Saturday, September 27, 2008

School and Forward Thinking

My official return to school began this past Thursday, and I am happy to report that I made it into 3rd Year Japanese. My comprehension and vocabulary recall leave much to be desired, though, so I have a lot of catching up to do if I'm going to do well in Japanese this quarter. All the other kids in my class only had a 3 month break, so everything is fresh in their heads. Meanwhile my last class was 4 years ago, so my Japanese has a decidedly not-so-fresh feeling. I think if I do a lot of extracurricular studying, I should be okay. I have high standards for myself because I used to always get A's in Japanese, but I think I should lower the bar for myself just a little. I don't want to put too much pressure on myself. If I get a B, I don't wanna wind up devastated.

Otherwise, it looks like my first quarter of school will be a little disappointing. Other than Japanese, I didn't get any classes that had to do with my field of interest, due to a shitty registration policy and poor guidance. So far, I've gone to my Education, Culture and Development class, and it turned out to be a racial issues class disguised as something useful. I'm sure racial issues are important to a lot of people, but I find the whole topic to be over-sensitive and annoying. And hell, I'm a minority. Anyway, I'm also taking a graduate seminar on Southeast Asian Buddhism, which I figure is at least vaguely related to East Asia. That meets on Wednesday, so I haven't had it yet. I hope it's interesting and not too hard...

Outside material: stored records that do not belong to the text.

-- ==== Sys2Proof/Laws/Trace.lean ====
section
/-! SUPPORT. Landed writes (20_memory.md R55, R62): what `landed` says position by position, that `allLanded` is `landed` at
every write, and what the readback and the barrier land. -/

namespace Sys2Proof.Machine

/-- The two events that land a write (R55). -/
theorem lands_iff {b o : Nat} {e : BusEvent} : lands b o e = true ↔ (∃ v, e = .read b o v) ∨ e = .barrier := by
  cases e <;> simp [lands]

/-- R55, word for word: the event at `i` is a write, and at a later position stands a read of its location or a barrier. -/
theorem landed_iff {es : List BusEvent} {i : Nat} : landed es i = true ↔
    ∃ b o v, es[i]? = some (.write b o v) ∧
      ∃ j, i < j ∧ ((∃ x, es[j]? = some (.read b o x)) ∨ es[j]? = some .barrier) := by
  have key : ∀ b o, (es.drop (i + 1)).any (lands b o) = true ↔
      ∃ j, i < j ∧ ((∃ x, es[j]? = some (.read b o x)) ∨ es[j]? = some .barrier) := by
    intro b o
    simp only [List.any_eq_true, List.mem_iff_getElem?, List.getElem?_drop, lands_iff]
    constructor
    · rintro ⟨e, ⟨k, hk⟩, ⟨x, rfl⟩ | rfl⟩
      · exact ⟨_, by omega, .inl ⟨x, hk⟩⟩
      · exact ⟨_, by omega, .inr hk⟩
    · rintro ⟨j, hj, ⟨x, hx⟩ | hx⟩
      · exact ⟨_, ⟨j - (i + 1), by rw [Nat.add_sub_cancel' hj]; exact hx⟩, .inl ⟨x, rfl⟩⟩
      · exact ⟨_, ⟨j - (i + 1), by rw [Nat.add_sub_cancel' hj]; exact hx⟩, .inr rfl⟩
  unfold landed
  split
  · next b o v h => simp [h, key]
  · next h =>
    simp only [Bool.false_eq_true, false_iff]
    rintro ⟨b, o, v, hw, -⟩
    exact h b o v hw

@[simp] theorem landed_cons_zero (b o : Nat) (v : Word) (es : List BusEvent) :
    landed (.write b o v :: es) 0 = es.any (lands b o) := rfl

@[simp] theorem landed_cons_succ (e : BusEvent) (es : List BusEvent) (i : Nat) :
    landed (e :: es) (i + 1) = landed es i := by
  simp [landed]

/-- `allLanded` is `landed` at every position that holds a write. -/
theorem allLanded_iff {es : List BusEvent} :
    allLanded es = true ↔ ∀ i b o v, es[i]? = some (.write b o v) → landed es i = true := by
  induction es with
  | nil => simp [allLanded]
  | cons e es ih =>
    have split : (∀ i b o v, (e :: es)[i]? = some (.write b o v) → landed (e :: es) i = true) ↔
        (∀ b o v, e = .write b o v → es.any (lands b o) = true) ∧
          ∀ i b o v, es[i]? = some (.write b o v) → landed es i = true := by
      constructor
      · intro h
        refine ⟨fun b o v he => ?_, fun i b o v hi => by simpa using h (i + 1) b o v hi⟩
        subst he
        simpa using h 0 b o v rfl
      · rintro ⟨h0, h⟩ (_ | i) b o v hi
        · obtain rfl : e = .write b o v := by simpa using hi
          exact h0 b o v rfl
        · rw [landed_cons_succ]
          exact h i b o v hi
    rw [split, ← ih]
    cases e <;> simp [allLanded]

/-- A trace that grows keeps what has landed. -/
theorem landed_append {es : List BusEvent} {i : Nat} (h : landed es i = true) (fs : List BusEvent) :
    landed (es ++ fs) i = true := by
  obtain ⟨b, o, v, hw, j, hj, hl⟩ := landed_iff.mp h
  have grow : ∀ {k e}, es[k]? = some e → (es ++ fs)[k]? = some e := fun hk => by
    rw [List.getElem?_append_left (List.getElem?_eq_some_iff.mp hk).1]
    exact hk
  refine landed_iff.mpr ⟨b, o, v, grow hw, j, hj, ?_⟩
  rcases hl with ⟨x, hx⟩ | hx
  · exact .inl ⟨x, grow hx⟩
  · exact .inr (grow hx)

/-- Two stretches whose writes have all landed make one. -/
theorem allLanded_append {es fs : List BusEvent} (he : allLanded es = true) (hf : allLanded fs = true) :
    allLanded (es ++ fs) = true := by
  induction es with
  | nil => exact hf
  | cons e es ih =>
    cases e <;> simp only [allLanded, Bool.and_eq_true, List.cons_append, List.any_append, Bool.or_eq_true] at he ⊢
    · exact ih he
    · exact ⟨.inl he.1, ih he.2⟩
    · exact ih he

/-- The barrier lands every earlier write (R62 b). -/
theorem allLanded_barrier (es : List BusEvent) : allLanded (es ++ [.barrier]) = true := by
  induction es with
  | nil => rfl
  | cons e es ih => cases e <;> simp [allLanded, lands, ih]

/-- The readback lands the one write it follows (R56, R62 a). -/
theorem allLanded_readback {es : List BusEvent} (h : allLanded es = true) (b o : Nat) (v back : Word) :
    allLanded (es ++ [.write b o v, .read b o back]) = true :=
  allLanded_append h (by simp [allLanded, lands])

end Sys2Proof.Machine
end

All things considered, I'm a little apprehensive about this quarter and, by extension, this upcoming school year. I'm still not convinced that grad school is the right direction for me, and it concerns me that this lack of conviction is costing me money. I think if the school had been more organized and forthcoming with what I should expect from a graduate education here, I might feel better. But UCSB has so far been very disappointing in all its administrative duties, so I'm starting off the year feeling frustrated. I'm hoping things will be better next quarter, when I can actually start taking courses that have to do with my field of study. *gasp! shock!* I think so long as I get to study abroad and get a shiny new degree out of this journey, it might just be worth it - even if I don't go on to a PhD.